The Little Terror of S’olivera in 1973

The Little Terror of S’olivera in 1973.

17-08-2020The Leatherworker

I t’s impossible not to do a double-take when glancing at Sarah Baggott’s neatly-logoed corporate polo shirt. Could the company really be established in 1750? Well, the answer is a resounding ‘yes’.

Sarah’s ancestors started out in the leather business in Deptford, southeast London, at the end of the 18th century. They’d even treat their own hides and, by all accounts, the smell emanating from the family tannery was quite hideous. Having left the Royal Navy after WW2, Sarah’s father, Douglas Baggott, did a leatherworking apprenticeship, hitching lifts on the back of flower carts to get to work. He learned how to make leather goods from scratch, everything from suitcases to fire buckets, and they’d get proudly shipped all over the world.

In 1970, three-year-old Sarah and her parents went on holiday to Majorca, where Dougie immediately spotted a business opportunity. Within a few months, they’d purchased three leather shops in Magalluf and made the Balearic island their home.

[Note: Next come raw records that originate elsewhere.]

def execKeyExchange (id : Nat) (s : State) : Host.Outcome State Fault Refusal :=
  spdmReq s 3 fun s =>
    if s.spdm.sessions.any fun p => p.1 = id then s.answer .error
    else { s.answer (.session id) with spdm := { s.spdm with sessions := s.spdm.sessions ++ [(id, false)] } }

def execFinish (id : Nat) (s : State) : Host.Outcome State Fault Refusal :=
  spdmReq s 3 fun s =>
    if s.spdm.sessions.contains (id, false) then
      { s.answer .finished with spdm := { s.spdm with sessions := s.spdm.sessions.map fun p => if p.1 = id then (id, true) else p } }
    else s.answer .error

def execEndSession (id : Nat) (s : State) : Host.Outcome State Fault Refusal :=
  spdmReq s 3 fun s =>
    if s.spdm.sessions.any fun p => p.1 = id then
      { s.answer .ended with
        spdm := { s.spdm with sessions := s.spdm.sessions.filter fun p => p.1 ≠ id }
        lds := Map.mapVals (fun l => if l.session = some id then { l with session := none } else l) s.lds }
    else s.answer .error

/-- A request inside an established session. -/
def inSession (s : State) (id : Nat) (f : State → State) : Host.Outcome State Fault Refusal :=
  spdmReq s 3 fun s => if s.spdm.sessions.contains (id, true) then f s else s.answer .error

/-! ### Memory keys (R411) -/

def setKey (s : State) (die id material : Nat) : State :=
  s.updMem fun m => { m with slots := Map.put m.slots (die * 64 + id) material }

/-- KEY_LOAD: a TDI that is locked or runs gets a key, by a request in its own session, that which locked it (log entry
143); in RUN it may make it the default of its host requests. -/
def execKeyLoad (session die id material : Nat) (dflt : Bool) (s : State) : Host.Outcome State Fault Refusal :=
  if 16 ≤ die then .refused .noSuchUnit
  else inSession s session fun s =>
    let t := (s.ld die).tdi
    if !(decide (t = .locked ∨ t = .run)) || decide (id = 0 ∨ 63 < id ∨ (s.ld die).session ≠ some session) then s.answer .error
    else
      let s1 := setKey s die id (2 * material + 1)
      (if dflt ∧ t = .run then s1.updLd die fun l => { l with hostKey := id } else s1).answer .keyLoaded

/-- DRIVER_KEY_REQUEST: a die not in TDISP use gets a key that the security processor generates. -/
def execDriverKeyRequest (die id : Nat) (s : State) : Host.Outcome State Fault Refusal :=
  if 16 ≤ die then .refused .noSuchUnit
  else if s.host.phase ≠ 1 then .next s
  else if (s.ld die).tdi ≠ .unlocked ∨ id = 0 ∨ 63 < id then .next (s.answer .error)
  else .next ({ setKey s die id (2 * s.nextId) with nextId := s.nextId + 1 }.answer .keyLoaded)

/-! ### IDE (R410) -/

/-- A stream of a host port: the link's, or one for each logical device. -/
def streamOk (n : Nat) : Bool := decide (n / 32 < 2 ∧ n % 32 ≤ 16)

def execIdeKmKeyProg (session stream set : Nat) (s : State) : Host.Outcome State Fault Refusal :=
  inSession s session fun s =>
    if !streamOk stream || decide (1 < set) then s.answer .error
    else { s.answer .keyProg with spdm := { s.spdm with keys := Map.put s.spdm.keys stream (setBitsN (Map.getD s.spdm.keys stream 0) set 1 1) } }

/-- K_SET_GO: takes effect at the next packet and drains nothing. -/
def execKSetGo (session stream set : Nat) (s : State) : Host.Outcome State Fault Refusal :=
  inSession s session fun s =>
    if Map.getD s.spdm.keys stream 0 / 2 ^ set % 2 = 1 then
      { s.answer .keyGo with spdm := { s.spdm with inUse := Map.put s.spdm.inUse stream set } }
    else s.answer .error

/-- IDE_INTEGRITY_FAILURE: every TDI that uses the stream moves to ERROR, then the link goes down. -/
def execIdeIntegrityFailure (stream : Nat) (s : State) : Host.Outcome State Fault Refusal :=
  if !streamOk stream || !Map.has s.spdm.inUse stream then .next s
  else
    let port := stream / 32
    let dies := (List.range 16).filter fun d => decide ((s.ld d).port = some port) && (decide (stream % 32 = 0) || decide (stream % 32 = d + 1))
    let s1 := dies.foldl tdiError s
    .next { s1 with spdm := { s1.spdm with down := insNat port s1.spdm.down } }

/-! ### TDISP (R406) -/

def execLockInterface (session die : Nat) (s : State) : Host.Outcome State Fault Refusal :=
  if 16 ≤ die then .refused .noSuchUnit
  else inSession s session fun s =>
    if (s.ld die).tdi = .unlocked then (s.updLd die fun l => { l with tdi := .locked, session := some session }).answer .locked else s.answer .error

Sarah picks up the story: “My mother walked out on us when I was six years old, so I spent much of my childhood helping Dad out in the shops. Our third premises was supposed to be a storeroom but, one day, I secretly laid out a window display - a few belts, wallets, key rings and handbags, complete with price labels - and opened my own shop. It traded for about a month and a half in the school holidays. I earned the nickname ‘The Little Terror of S’olivera’ - the name of the shopping centre in which we operated.”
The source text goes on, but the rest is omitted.